The upshot? Think twice about getting a knee replacement if you’re under 65 or you may be in the crowd of 1.5 million patients who will need much a riskier knee revision surgery.
I came across this study today, which looked back (retrospective) at patients who had knee replacement. The first group had no previous surgery and the second group of patients had prior knee arthroscopy. The authors found that having prior knee surgery before your total knee replacement was related to a higher rate of complications from the knee replacement surgery and that these patients were less satisfied with their knee replacement. While the study has some problems, such as the fact that it’s retrospective (looking backward in time), it does raise an interesting point. Why? Is it that patients with prior knee arthroscopy are more likely to have chronic knee problems no matter what the surgeon does? Is it related to something in their genetic make-up? Is there something about a prior arthroscopic knee surgery that makes it more difficult to properly install or fit a new metal knee? What was also interesting was that about 1/3 of the patients in the prior knee arthroscopy group needed a second surgery and about 8% needed a new knee replacement surgery (revision arthroplasty) at a mean of about 4.5 years after their first knee replacement. This is a very short time, as most artificial knee joints would be expected to last 10-20 years. Since most patients in the U.S. follow a predictable pattern of a first knee surgery to trim a torn meniscus in their 30′s or 40′s, a second knee surgery to clean up more meniscus tears and torn or worn cartilage (debridement), and then finally require a knee replacement in their 50′ or 60′s, these results could be concerning if the higher complication rate or need for a second knee replacement surgery is caused by some property of the prior knee surgery. On the other hand, if the higher rate of complications and second knee replacement surgery is instead caused by some property of the patients themselves (like genetics that lead to more knee arthritis), then the higher side effects may just be an unavoidable consequence. It will certainly be fascinating to see if another group of researchers publishes something else on prior arthroscopy to confirm these findings.

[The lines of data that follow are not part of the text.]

/-- The stored decision of a group. -/
def SelSt.groupAt (x : SelSt) (k : Nat × Nat) : Option Group := x.groups.find? fun g => g.ql == k.1 && g.prio == k.2

/-- The members of a group, and those of them that have been evaluated (R119, R121). -/
def State.members (s : State) (l : Nat) (k : Nat × Nat) : List Nat := (s.candidates l).filter fun n => s.groupKey l n == k
def State.evaluatedOf (s : State) (l : Nat) (k : Nat × Nat) : List Nat := (s.members l k).filter (s.sel l).evaluated.contains

/-- The places held by candidates (R119). -/
def State.groupKeys (s : State) (l : Nat) : List (Nat × Nat) := ((s.candidates l).map (s.groupKey l)).eraseDups

/-- What is left of the stored decision of a group: its winning cluster less what is no member of the group any more (R124). -/
def State.kept (s : State) (l : Nat) (k : Nat × Nat) : Option (List Nat × Nat) :=
  match (s.sel l).groupAt k with
  | some g =>
    let w := g.win.filter (s.members l k).contains
    if w.isEmpty then none else some (w, g.basis)
  | none => none

/-- The decision of a group between ticks (R121, R124): what is kept of it; where nothing is left, the evaluated members, with
basis 5; where none is evaluated, no cluster, with basis 1 (DESIGN CHOICE, log entry 85). -/
def State.standing (s : State) (l : Nat) (k : Nat × Nat) : List Nat × Nat :=
  (s.kept l k).getD (if (s.evaluatedOf l k).isEmpty then ([], 1) else (s.evaluatedOf l k, 5))

/-- The winner of a group (R121, R124). -/
def State.winner (s : State) (l : Nat) (k : Nat × Nat) : Option Nat :=
  let (w, _) := s.standing l k
  let a := (s.sel l).active
  if w.isEmpty then (s.members l k).head?
  else if (a.map w.contains) = some true then a
  else match w.find? fun n => !s.suspect l n with
    | some n => some n
    | none => w.head?

/-- The choice of a selector and its basis (R126 to R129) (DEDUCED, log entry 24; DESIGN CHOICE, log entry 86). -/
def State.choice (s : State) (l : Nat) : Option (Nat × Nat) :=
  let man := s.get (SEL_CTRL_MANUAL_REF l)
  match s.get (SEL_CTRL_MODE l) with
  | 1 => if s.qualified man then some (man, 6) else none
  | 2 => some (man, 7)
  | _ =>
    match s.bestKey l (s.candidates l) with
    | none => none
    | some k =>
      let w := (s.winner l k).map fun n => (n, (s.standing l k).2)
      match (s.sel l).active with
      | some a =>
        if !s.on (SEL_CTRL_REVERT l) && s.candidate l a && !s.suspect l a && decide ((s.groupKey l a).1 ≤ k.1) then
          some (a, if (w.map (·.1)) = some a then (w.map (·.2)).getD 0 else s.get (SEL_STATUS_BASIS l))
        else w
      | none => w

/-! ### Build-out -/

/-- O in force, in the units of B. -/
def State.alignment (s : State) (l : Nat) : Int := (s.sel l).o * accUnit

/-- B takes a value: SEL_PBO and BLEEDING follow (R131, R135). -/
def State.setBuild (l : Nat) (b : Int) (s : State) : State :=
  let s := s.setSel l { s.sel l with b := b }
  let s := s.setWide (SEL_PBO_LO l) (SEL_PBO_HI l) 16 ((b + accUnit / 2) / accUnit)
  let bleeds := s.get (SEL_CTRL_CHG l) == 1 && decide (b ≠ s.alignment l)
  (s.setB (SEL_STATUS_BLEEDING l) bleeds).when (bleeds && s.get (DPL_CFG_SRC l) == 0) (State.learnBreak l)

/-- B in ns. -/
def State.buildNs (s : State) (l : Nat) : Rat := ((s.sel l).b : Rat) / (65536 * accUnit : Int)

/-- One cycle of a bleed (R135). -/
def State.bleedTick (l : Nat) (s : State) : State :=
  let b := (s.sel l).b
  if s.get (SEL_CTRL_CHG l) ≠ 1 ∨ b = s.alignment l then s
  else s.setBuild l (towards (s.alignment l) (s.get (SEL_BLEED_RATE l)) b)

/-! ### What a loop does with a sample -/

/-- ACT_LIMIT / 4 × T_tap in gauge counts (R100). -/
def State.actSpan (s : State) (n : Nat) : Rat := s.tTap n * 640 * (s.get (REFM_TIMES_ACT_LIMIT n)) / 4

/-- Has reference `n` given a sample within ACT_LIMIT / 4 × T_tap before gauge time `t` (R128, R132, R140)? -/
def State.gives (s : State) (n t : Nat) : Bool :=
  match (s.ref n).sampled with | some t0 => decide (((t - t0 : Nat) : Rat) ≤ s.actSpan n) | none => false

/-- Is the selector of loop `l` forced onto reference `n` (R128)? -/
def State.forcedOn (s : State) (l n : Nat) : Bool := s.get (SEL_CTRL_MODE l) == 2 && s.get (SEL_CTRL_MANUAL_REF l) == n

/-- The loop clock at gauge time `t`, in ns (R139). -/
def State.loopClockAt (s : State) (l t : Nat) : Rat :=
  if l < 2 then (s.cAt l t : Rat) / (2 ^ 40 : Nat)
  else
    let lp := s.loop l
    (((lp.shadow : Int) + ((t : Int) - 2048 * s.cyc) * lp.inc / 2048 : Int) : Rat) / (2 ^ 40 : Nat)

/-- The phase of a signal of period `tt` against loop `l` (R140): wrapped at its first sample, then nearest the one before. -/
def State.phaseOf (s : State) (l t : Nat) (tt : Rat) (prev : Option Rat) : Rat :=
  let x := -(s.loopClockAt l t)
  match prev with
  | none => wrapHalf tt x
  | some p => unwrapNear tt p x

/-- The phase of the sample that reference `n` gave before gauge time `t`, while it is followed (R140). -/
def State.followed (s : State) (l n t : Nat) : Option Rat :=
  match smAt (s.sel l).follow n with
  | some (t0, p) => if ((t - t0 : Nat) : Rat) ≤ s.actSpan n then some p else none
  | none => none

/-- A loop without samples, or whose input the selector holds (R155): y is the integrator. -/
def State.flywheel (l : Nat) (s : State) : State :=
  if s.loopState l = 1 ∨ s.loopState l = 2 then
    let s := ((s.set (DPL_STATUS_FLYWHEEL l) 1).set (DPL_STATUS_SLOPE_LIMIT l) 0).set (DPL_STATUS_FSL_LIMIT l) 0
    ((s.setY l (s.loop l).integ).learnBreak l)
  else s

/-- Is the input held by the selector (R132, R155)? -/
def State.inputHeld (s : State) (l : Nat) : Bool := s.loopSrc l == 0 && (s.sel l).target.isSome && (s.sel l).aLost

/-- The loop goes to ACQUIRE (R156); after a first selection or first sample it may step at its first update. -/
def State.acquire (l : Nat) (fresh : Bool) (s : State) : State :=
  let s := s.setLoopState l 1
  s.setLoop l { s.loop l with fresh := fresh, samples := [] }

/-- A sample of a source other than the selector is taken (R141, R153, R156) (DEDUCED, log entry 25). -/
def State.takeSample (l : Nat) (u : Rat) (s : State) : State :=
  let st := s.loopState l
  let free := s.get (DPL_CTRL_FORCE l) == 0
  let s := s.setLoop l { s.loop l with heard := some s.cyc }
  let s := if st = 3 ∧ free then s.acquire l false else if st = 4 ∧ free then s.acquire l true else s
  if st = 0 ∨ s.on (DPL_STATUS_STEPPING l) then s
  else s.setLoop l { s.loop l with samples := u :: (s.loop l).samples }

/-- A sample of the active reference with input `u` (R141); a loop in HOLDOVER or FREERUN keeps it for DPL_PHERR. While the
selector holds the input it is not taken (R132). -/
def State.takeInput (l : Nat) (u : Rat) (s : State) : State :=
  if s.inputHeld l then s else
  let s := s.setSel l { s.sel l with held := if s.loopState l = 3 then (s.sel l).held else u }
  if s.loopState l = 0 ∨ s.on (DPL_STATUS_STEPPING l) then s
  else s.setLoop l { s.loop l with samples := u :: (s.loop l).samples }

/-! ### Active reference -/

/-- SEL_STATUS follows the active reference (R129). -/
def State.showActive (l basis : Nat) (s : State) : State :=
  match (s.sel l).active with
  | none => ((((s.set (SEL_STATUS_VALID l) 0).set (SEL_STATUS_ACTIVE_REF l) 0).set (SEL_STATUS_ACTIVE_PRIO l) 0).set
      (SEL_STATUS_ACTIVE_QL l) 0).set (SEL_STATUS_BASIS l) 0
  | some a => ((((s.set (SEL_STATUS_VALID l) 1).set (SEL_STATUS_ACTIVE_REF l) a).set (SEL_STATUS_ACTIVE_PRIO l)
      (s.selPrio l a)).set (SEL_STATUS_ACTIVE_QL l) (s.selQl l a)).set (SEL_STATUS_BASIS l) basis

/-- A changeover or first selection is complete: D, events, counts and the message (R131, R134, R456). -/
def State.reportChange (l : Nat) (d : Int) (s : State) : State :=
  let s := s.setWide (SEL_DELTA_LO l) (SEL_DELTA_HI l) 16 d
  let s := (s.raise (SEL_EVT_CHANGEOVER l)).count (SEL_COUNT_CHANGEOVERS l)
  s.queueEvent 2 [packWord [(l, 0), (s.get (SEL_STATUS_ACTIVE_REF l), 8), (s.get (SEL_STATUS_BASIS l), 16)],
    s.rd (SEL_DELTA_LO l), s.rd (SEL_DELTA_HI l)]

/-- The integrator preset of R152. -/
def State.preset (l n : Nat) (s : State) : State :=
  if s.on (DPL_CFG_PRESET l) then
    let y := (1 + s.yNom) * (1 + (s.ref n).ys / (10 ^ 9 : Nat)) - 1
    let lp := s.loop l
    ((s.setLoop l { lp with integ := y, slope := 0 }).setY l y)
  else s

/-- A first selection (R134): no measurement, B := O; a loop that is on and not forced acquires. -/
def State.firstSelect (l n basis : Nat) (s : State) : State :=
  let x := s.sel l
  let s := s.setSel l { x with
    active := some n, target := none, bEdges := [], aEdges := [], aLost := false, follow := smPut x.follow n none,
    had := if x.had.contains n then x.had else n :: x.had, lack := .nothing }
  let s := ((s.set (SEL_STATUS_CHG_BUSY l) 0).setBuild l (s.alignment l)).showActive l basis
  let s := s.reportChange l 0
  if s.loopState l ≠ 0 ∧ s.get (DPL_CTRL_FORCE l) = 0 then (s.preset l n).acquire l true else s

/-- The active reference of a changeover gives no samples any more: u is held (R132, R155). -/
def State.holdInput (l : Nat) (s : State) : State :=
  (s.setSel l { s.sel l with aLost := true }).when (s.loopSrc l == 0) (State.flywheel l)

/-- A changeover starts (R131, R132). -/
def State.startChange (l b : Nat) (s : State) : State :=
  let x := s.sel l
  let lost := match x.active with
    | none => true
    | some a => !s.gives a (2048 * s.cyc) || s.loopState l == 3
  let fol := if x.active = some b then x.follow else smPut x.follow b none
  -- the last edge of `a` so far may be the one before the first edge of `b`
  let before := match x.active with | none => [] | some a => (smAt x.follow a).toList
  let s := ((s.learnBreak l).setSel l { x with
    target := some b, bEdges := [], aEdges := before, aLost := false, follow := fol, lack := .nothing, began := some s.cyc }).set
      (SEL_STATUS_CHG_BUSY l) 1
  s.when lost (State.holdInput l)

/-- A changeover is abandoned (R133). One asked for in this cycle has not started yet (R131) and leaves no trace. -/
def State.abandonChange (l : Nat) (s : State) : State :=
  let x := s.sel l
  let s := (s.setSel l { x with target := none, bEdges := [], aEdges := [], aLost := false }).set (SEL_STATUS_CHG_BUSY l) 0
  s.when (x.began != some s.cyc) fun t => (t.raise (SEL_EVT_ABANDONED l)).count (SEL_COUNT_ABANDONS l)

/-- Why there is no choice in the mode in force. -/
def State.lackNow (s : State) (l : Nat) : Lack := if s.get (SEL_CTRL_MODE l) = 1 then .manual else .candidate

/-- There is no choice and no active reference: the event is set when this comes about (R127, R129). -/
def State.reportLack (l : Nat) (s : State) : State :=
  let x := s.sel l
  if x.lack = s.lackNow l then s
  else
    let s := s.setSel l { x with lack := s.lackNow l }
    match s.lackNow l with
    | .manual => s.raise (SEL_EVT_MANUAL_LOST l)
    | _ => s.raise (SEL_EVT_NO_CAND l)

/-- The loop has no active reference any more (R127, R129, R155). -/
def State.loseActive (l : Nat) (s : State) : State :=
  let s := (s.setSel l { s.sel l with active := none, lack := s.lackNow l }).showActive l 0
  let s := s.raise (SEL_EVT_NO_CAND l)
  let s := s.when (s.get (SEL_CTRL_MODE l) == 1) (·.raise (SEL_EVT_MANUAL_LOST l))
  s.when (s.loopSrc l == 0) (State.loseSource l)

/-- References that are no candidates any more lose their mark and are not evaluated (R121, R125). -/
def State.pruneMarks (l : Nat) (s : State) : State :=
  let c := s.candidates l
  let x := s.sel l
  let s := s.setMap (SEL_CAND_LO l) (SEL_CAND_HI l) c
  let s := s.set (SEL_STATUS_CAND_COUNT l) c.length
  let s := s.setMap (SEL_SUSPECT_LO l) (SEL_SUSPECT_HI l) (c.filter (s.suspect l))
  s.setSel l { x with evaluated := x.evaluated.filter c.contains, inside := x.inside.filter fun p => c.contains p.1 }

/-- A group that has no decision, or whose cluster is empty, is decided between ticks, which is a tie (R123, R124). -/
def State.redecide (l : Nat) (s : State) : State :=
  let keys := s.groupKeys l
  let tie := keys.any fun k => (s.kept l k).isNone && !(s.evaluatedOf l k).isEmpty
  let s := s.when tie (·.raise (SEL_EVT_TIE l))
  s.setSel l { s.sel l with groups := keys.map fun k => ⟨k.1, k.2, (s.standing l k).1, (s.standing l k).2⟩ }

/-- Does the changeover in progress stand (R133)? (DEDUCED, log entry 24) -/
def State.changeStands (s : State) (l b : Nat) : Bool :=
  match s.get (SEL_CTRL_MODE l) with
  | 1 => s.qualified b
  | 2 => true
  | _ => s.candidate l b

/-- Acting on the choice (R126 to R130, R134) (DEDUCED, log entry 24). -/
def State.applyChoice (l : Nat) (s : State) : State :=
  match s.choice l, (s.sel l).active with
  | none, none => s.reportLack l
  | none, some _ => s.loseActive l
  | some (c, basis), none =>
    let free := s.loopState l == 4 && s.get (DPL_CTRL_FORCE l) == 0
    if s.loopState l = 3 ∨ ((s.sel l).had.contains c && !free) then s.startChange l c else s.firstSelect l c basis
  | some (c, basis), some a => if c = a then s.showActive l basis else s.startChange l c

/-- The selector of loop `l` evaluates again (R120, R130). With another source it stays idle (R141). A changeover asked for in
this cycle follows the choice (R131); one in progress is held to (R130) unless it does not stand. -/
def State.selEval (l : Nat) (s : State) : State :=
  let s := (s.pruneMarks l).redecide l
  if s.loopSrc l ≠ 0 then s
  else match (s.sel l).target with
    | some b =>
      let moved := (s.sel l).began == some s.cyc && (s.choice l).map (·.1) != some b
      if !moved && s.changeStands l b then s else (s.abandonChange l).applyChoice l
    | none => s.applyChoice l

def State.selEvalAll (s : State) : State := s.each [0, 1, 2, 3] State.selEval

/-! ### The comparison at a tick -/

/-- One group at a tick: its decision, the marks and the ties (R121, R123, R125). -/
def State.compareGroup (l : Nat) (k : Nat × Nat) (s : State) : State :=
  let x := s.sel l
  let ev := (s.members l k).filter fun n => x.evaluated.contains n || s.on (REFM_STATE_SHORT_VALID n)
  if ev.isEmpty then s.setSel l { x with groups := ⟨k.1, k.2, [], 1⟩ :: x.groups.filter (fun g => (g.ql, g.prio) != k) }
  else
    let (w, basis) := s.decideGroup l ev
    let s := s.setSel l { x with
      evaluated := ev ++ x.evaluated.filter (fun n => !ev.contains n)
      groups := ⟨k.1, k.2, w, basis⟩ :: x.groups.filter (fun g => (g.ql, g.prio) != k) }
    let s := s.when (decide (3 ≤ basis)) (·.raise (SEL_EVT_TIE l))
    s.each ev fun j t =>
      let y := t.sel l
      let marks := t.getWide (SEL_SUSPECT_LO l) (SEL_SUSPECT_HI l) 32
      if !w.contains j then
        let t := t.when (!marks.testBit j) (·.raise (SEL_EVT_NEW_SUSPECT l))
        let t := t.when (decide (y.active = some j)) (State.learnBreak l)
        (t.setWide (SEL_SUSPECT_LO l) (SEL_SUSPECT_HI l) 32 (putBit marks j true : Nat)).setSel l
          { y with inside := smPut y.inside j 0 }
      else if !marks.testBit j then t
      else
        let c := smAt y.inside j + 1
        if t.get (SEL_AGREE_SUSPECT_CLR l) ≤ c then
          (t.setWide (SEL_SUSPECT_LO l) (SEL_SUSPECT_HI l) 32 (putBit marks j false : Nat)).setSel l
            { y with inside := smPut y.inside j 0 }
        else t.setSel l { y with inside := smPut y.inside j c }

Interesting study out this week that tries to tie lack of blood flow in the knee cap to why some patients have chronic knee cap pain after a total knee replacement.The study authors found that in about 1/4 of the knee replacement patients with chronic knee cap pain, blood flow in the knee cap area markedly decreased with flexing the knee. To be honest, I was surprised to learn that knee cap or patellar pain is a common complication of knee replacement. A 1995 study identified that chronic pain in the knee cap after total knee replacement occurred in about 13% of knees. The doctors who first reported the side effect believed that the type of metal or plastic knee used by the surgeon may make a difference. Since then there have been many studies trying to figure out why these patients still hurt when they should all be be pain free after having their knee replaced. So why do some patients develop pain in the patella after knee replacement? One study looked at wear on the patella after knee replacement and found much more strain on the inside of the patella in a total knee replacement knee when compared to a knee without a prothesis. Another study looked at many different causes of this knee replacement side effect including shortening of the patellar tendon and that the knee replacement prosthesis may be misaligned in some patients. One surgeon postulated that knee cap pain after knee replacement may be due to instability in the patella due to the metal prosthesis not being properly installed. Whatever the cause of this knee replacement complication, the fact that more than 1 in 10 knee replacement patients is walking around with chronic knee cap pain is concerning. It’s maybe a little more concerning that there isn’t consensus about what causes the problem.